Problem 1 & 2 are due Feb 20
Problem 3 is due Feb 27

1. A palindrome is a word or phrase that reads the same backward as forward. Add a method isPalindrome to the String class that returns true is the string is reads the same backward as forward. The method returns false if this is not the case.

2. A BankAccount class. Each BankAccount object is to have a name, balance and a history. You can make deposits and withdrawals on a BankAccount object. Each transaction is to be added in a history (just the amount). You can get the current balance. The BankAccount class is to have a do: method that enumerates over the history of the transactions.

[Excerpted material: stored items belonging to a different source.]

-- ==== Sys2Proof/Machine/ClaimCommands.lean ====
section
/-! DEFINITION. The occupancy table and crossing claims (R114 to R123), the deadlines of own claims (R109, R111), and the meanings of
their commands. -/

namespace Sys2Proof.Machine

/-! ### The occupancy table (R114 to R117) -/

/-- The occupant that a CLAIM from a source writes (R114, R115). -/
def ClaimFields.occupant (x : ClaimFields) (src now : Nat) : Occupant :=
  { owner := src, cls := x.cls, tag := x.tag, established := x.established, lastHeard := now, expiry := now + 20000 }

/-- One claim ranks above another (R115). -/
def Occupant.above (a b : Occupant) : Bool :=
  decide (a.cls < b.cls)
    || (decide (a.cls = b.cls)
      && ((a.established && !b.established) || (a.established == b.established && decide (a.owner < b.owner))))

/-- Whether a slot takes a claim (R115). -/
def OccSlot.takes (o : OccSlot) (n : Occupant) : Bool :=
  match o.occupant with
  | none => true
  | some b => decide (b.owner = n.owner) || n.above b

/-- A slot after a CLAIM (R115). Zones of the CLAIM that are not of its source are set aside. -/
def OccSlot.hear (o : OccSlot) (x : ClaimFields) (src now : Nat) : OccSlot :=
  if x.zones.contains o.zone && decide (o.zone / 8 = src) && o.takes (x.occupant src now) then
    { o with occupant := some (x.occupant src now) }
  else o

/-- Change every slot of the occupancy table. -/
def State.mapOccupancy (s : State) (f : OccSlot → OccSlot) : State :=
  { s with claims := { s.claims with occupancy := s.claims.occupancy.map f } }

/-- An occupied slot that a RELEASE matches (R116). -/
def OccSlot.matches (o : OccSlot) (src tag : Nat) : Bool := o.occupant.any fun b => decide (b.owner = src) && decide (b.tag = tag)

/-- RELEASE (R116, R117). -/
def State.hearRelease (s : State) (src tag : Nat) : State :=
  if s.claims.occupancy.any fun o => o.matches src tag then
    (s.mapOccupancy fun o => if o.matches src tag then { o with occupant := none } else o).walk
  else s

/-- A slot's expiry comes (R116, R117). -/
def State.occupancyExpired (s : State) (zone : Nat) : State :=
  match s.occupant zone with
  | none => s
  | some b => ((s.advanceTo b.expiry).mapOccupancy fun o => if o.zone = zone then { o with occupant := none } else o).walk

/-! ### Crossing claims (R118 to R123) -/

/-- What a conflict decides for an own instance (R119, R120). -/
inductive Decision where
  | withdraw | preempted | assert | contested
deriving DecidableEq, Repr

/-- An instance in CLAIMING or LEAD_IN is judged against a claim (R119). -/
def judgeEarly (x : ClaimFields) (src cls nodeId : Nat) : Decision :=
  if x.established then (if outranks cls x.cls then .assert else .withdraw)
  else if x.cls < cls ∨ (x.cls = cls ∧ src < nodeId) then .withdraw
  else .assert

/-- An instance in SPEAKING or LIVE is judged against a claim (R120). -/
def judgeLate (x : ClaimFields) (cls : Nat) : Decision :=
  if outranks x.cls cls then .preempted
  else if outranks cls x.cls then .assert
  else if x.established then .contested
  else .assert

/-- A CLAIM conflicts with the instance of a channel (R118). -/
def State.conflicts (s : State) (x : ClaimFields) (c : ChanId) (r : OwnClaim) : Bool :=
  !(decide (r.cls = 0) && decide (x.cls = 0))
    && (s.heldBy c).any fun z => (s.cfg.zones[z]).neighbours.any fun g => x.zones.contains g

/-- A decision is carried out (R122, R123). A contested instance goes on (R120). -/
def State.carryOut (s : State) (c : ChanId) : Decision → State
  | .withdraw => s.enterTail c .withdrawn
  | .preempted => s.enterTail c .preempted
  | .assert => s.offerClaim c
  | .contested => s

/-- The decision on the instance of one channel against a CLAIM, if the two conflict (R118 to R120). -/
def State.decision (s : State) (x : ClaimFields) (src : Nat) (c : ChanId) : Option Decision :=
  match s.claimOf c, s.chan c with
  | some r, some i =>
    if s.conflicts x c r then
      match i.state with
      | .claiming => some (judgeEarly x src i.cls s.cfg.nodeId)
      | .leadIn => some (judgeEarly x src i.cls s.cfg.nodeId)
      | .speaking => some (judgeLate x i.cls)
      | .live => some (judgeLate x i.cls)
      | .tail => none
    else none
  | _, _ => none

/-- The instance of one channel is judged against a CLAIM (R118). -/
def State.judge (s : State) (x : ClaimFields) (src : Nat) (c : ChanId) : State :=
  match s.decision x src c with
  | some d => s.carryOut c d
  | none => s

/-- Every instance is judged, lowest channel first; a CLAIM that is contested counts once, by however many instances (R118, R120). -/
def State.judgeAll (s : State) (x : ClaimFields) (src : Nat) : State :=
  let t := allChans.foldl (fun s c => s.judge x src c) s
  if allChans.any fun c => decide (s.decision x src c = some .contested) then t.count .contested else t

/-- CLAIM (R115, R118). -/
def State.hearClaim (s : State) (src : Nat) (x : ClaimFields) : State :=
  ((s.mapOccupancy fun o => o.hear x src s.now).judgeAll x src).settleGates

/-! ### Own deadlines (R109, R111) -/

/-- A refresh deadline expires (R109). -/
def State.refreshOver (s : State) (c : ChanId) : State :=
  match s.claimOf c with
  | none => s
  | some r => (s.advanceTo r.refreshAt).offerClaim c

/-- A send deadline expires (R111). -/
def State.sendOver (s : State) (c : ChanId) : State :=
  match s.claimOf c with
  | none => s
  | some r =>
    match r.sendDeadline with
    | none => s
    | some d =>
      let s := s.advanceTo d
      if r.cls ≤ 2 then
        let s := (s.setClaim c (some { r with sendDeadline := none })).enterLeadIn c
        if s.link.queue.any fun g => g.isClaimOf (some r.tag) then s else s.offerClaim c
      else s.enterTail c .withdrawn

/-- CLAIM. -/
def execClaim (dst src : Byte) (payload : List Byte) (s : State) : Host.Outcome State Fault Refusal :=
  s.run fun s => s.receive .claim dst src (readClaim payload) fun s x => s.hearClaim src.toNat x

/-- RELEASE. -/
def execRelease (dst src : Byte) (payload : List Byte) (s : State) : Host.Outcome State Fault Refusal :=
  s.run fun s => s.receive .release dst src (readRelease payload) fun s tag => s.hearRelease src.toNat tag

/-- OCCUPANCY_EXPIRY. -/
def execOccupancyExpiry (zone : Byte) (s : State) : Host.Outcome State Fault Refusal := s.run fun s => s.occupancyExpired zone.toNat

/-- REFRESH_DEADLINE_EXPIRY. -/
def execRefreshDeadlineExpiry (ch : ChanId) (s : State) : Host.Outcome State Fault Refusal := s.run fun s => s.refreshOver ch

/-- CLAIM_SEND_TIMEOUT. -/
def execClaimSendTimeout (ch : ChanId) (s : State) : Host.Outcome State Fault Refusal := s.run fun s => s.sendOver ch

end Sys2Proof.Machine
end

3. Implement a ternary search tree with integer keys. A ternary search tree is like a binary search tree, except each node in the tree has up to two keys and three subtrees. Figure A below shows a node with keys 10 and 20. The subtree A contains keys with values less than 10, the subtree B contains keys with values between 10 and 20. The subtree C contains keys with values greater than 20. When you insert a key into an empty ternary tree, that key becomes a key in the root node. The second key inserted into the ternary tree becomes the second key in the root node. These two keys are kept in order. All subsequent keys are inserted using the same rules in the proper subtree of the root note. So if we were to insert the numbers 10, 40, 7, 20, 5, 6, 30, 15 we would get the tree in Figure B.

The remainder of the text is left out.